/-- SPECTRUM (R239, R244): with every configuration it reads legal and every sample time in range, it completes.
The samples are those of WRAP mode at `TIME_OFFSET + f64(i) / fs`, the FSK phase threaded from `+0.0` (R240, R243),
with NZ = 1 and noise on as `y + gauss() * sd` (R204), or silence without a draw for an empty message; RE and IM
hold the transform of the samples times their window weights, with imaginary parts `+0.0`; the PSD bins below `N/2`
are the dB scalars of RE and IM; the mapping is latched (log entry 10 for a bin width of zero) with the peak of
that PSD; and everything else (PHASE, RES0, RES1, RESI and COUNT among it) is unchanged, every byte outside the
first `N` elements of RE and IM and the first `N/2` of PSD included. -/
def Obligations.SpectrumResult : Prop :=
  ∀ (s : State) (nz : Bool), LegalFftSize s → vSyn s = true → winKind s ≠ .reserved → vPow s = true →
    vMap s = true → isFinite s.timeOffset = true → (nz = true → vNoise s = true) →
    (symbolCount s = 0 ∨
      ∀ i < s.fftSize.toNat, symIndexOk s (fadd s.timeOffset (fdiv (ofNat i) s.samplingRate)) = true) →
    let n := s.fftSize.toNat
    let y := fun i => if symbolCount s = 0 then 0 else blockSample s .wrap nz s.timeOffset 0 i
    let ys := fftTransform n ((List.range n).map (fun i => (fmul (y i) (windowWeight s i), 0)))
    ∃ t, exec (.spectrum nz) s = .next t ∧
      t = { s with
        mem := t.mem
        drawPos := if symbolCount s = 0 then s.drawPos else s.drawPos + drawsPerSample s nz * n
        freqPerBin := widthOfBins s
        binRange := BitVec.ofNat 32 (visibleRange s).2 ++ BitVec.ofNat 32 (visibleRange s).1
        maxDb := peakOver t (visibleRange s).1 (visibleRange s).2
        specValid := true, err := false, ecode := 0 } ∧
      (∀ a, ¬ StoresTo s (.spectrum nz) a → readByte t a = readByte s a) ∧
      (∀ i < n, readElement t .re i = (cget ys i).1 ∧ readElement t .im i = (cget ys i).2) ∧
      ∀ i < n / 2, readElement t .psd i = decibels s (readElement t .re i) (readElement t .im i)

/-- SPECTRUM is the steps it is made of: a successful SPECTRUM leaves every byte of memory, the mapping and the draw
port as SWEEP.wrap.pr, WINDOW, FFT, POWER and BINMAP do in turn from the same state with ARG0 = TIME_OFFSET and
COUNT = FFT_SIZE, and each of them succeeds (R170, R222, R226, R229, R236, R240 and R244). SWEEP has NZ as SPECTRUM
has it, but for an empty message, to which SPECTRUM adds no noise. -/
def Obligations.SpectrumEqualsItsSteps : Prop :=
  ∀ (s t : State) (nz : Bool), exec (.spectrum nz) s = .next t → t.err = false →
    ∃ t1 t2 t3 t4 t5,
      exec (.sweep .wrap (nz && symbolCount s != 0) true) { s with arg0 := s.timeOffset, count := s.fftSize }
        = .next t1 ∧
      exec .window t1 = .next t2 ∧ exec .fft t2 = .next t3 ∧ exec .power t3 = .next t4 ∧
      exec .binmap t4 = .next t5 ∧
      t1.err = false ∧ t2.err = false ∧ t3.err = false ∧ t4.err = false ∧ t5.err = false ∧
      (∀ a, readByte t5 a = readByte t a) ∧ t5.freqPerBin = t.freqPerBin ∧ t5.binRange = t.binRange ∧
      t5.maxDb = t.maxDb ∧ t5.specValid = t.specValid ∧ t5.drawPos = t.drawPos

/-- HOVER (R245, R247): for a query that is not a NaN, with a mapping `[sb, eb)` latched that holds a bin and lies
inside the PSD (as every mapping a run latches does; log entry 15 has the others), it completes with the nearest
visible bin `k` in RESI, its frequency in RES0 and its dB in RES1, and changes nothing else. With `x = ARG0 /
FREQ_PER_BIN`, `k` is `eb - 1` where `x + 0.5` is `+inf`, `sb` where it is `-inf`, and otherwise `min(max(floor(x +
0.5), sb), eb - 1)`, the `floor` of a NaN (`0.0 / 0.0`) being a free value (log entry 10); so `k` is one of the
visible bins. -/
def Obligations.HoverResult : Prop :=
  ∀ s : State,
    let sb : Nat := s.binRange.toNat % 2 ^ 32
    let eb : Nat := s.binRange.toNat / 2 ^ 32
    let x := fdiv s.arg0 s.freqPerBin
    let k : Int :=
      if fadd x 0x3FE0000000000000 = 0x7FF0000000000000 then (eb : Int) - 1
      else if fadd x 0x3FE0000000000000 = 0xFFF0000000000000 then (sb : Int)
      else min (max (ffloor (fadd x 0x3FE0000000000000)) (sb : Int)) ((eb : Int) - 1)
    isNaN s.arg0 = false → s.specValid = true → sb < eb → eb ≤ s.params.nMax / 2 →
      exec .hover s = .next { s with
        resi := BitVec.ofInt 32 k
        res0 := fmul (ofInt k) s.freqPerBin
        res1 := readElement s .psd k.toNat
        err := false, ecode := 0 } ∧
      (sb : Int) ≤ k ∧ k < (eb : Int)

/-! ## Export -/

/-- PACK32 (R270, R271): with COUNT at most `N_MAX` it completes, and byte `4*i + k` of XBUF is byte `k` of the
binary32 encoding of `RE[i]`; nothing else changes but those bytes. -/
def Obligations.Pack32Result : Prop :=
  ∀ s : State, s.count.toNat ≤ s.params.nMax →
    ∃ t, exec .pack32 s = .next t ∧ t = { s with mem := t.mem, err := false, ecode := 0 } ∧
      (∀ a, ¬ StoresTo s .pack32 a → readByte t a = readByte s a) ∧
      ∀ i < s.count.toNat, ∀ k < 4,
        readByte t (0x240000 + 4 * i + k) = (toF32 (readElement s .re i)).extractLsb' (8 * k) 8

|---|

■ **The problem**:
Reply with only the number of lines in the material above where the string "that" appears.

■ **Written answer**:
2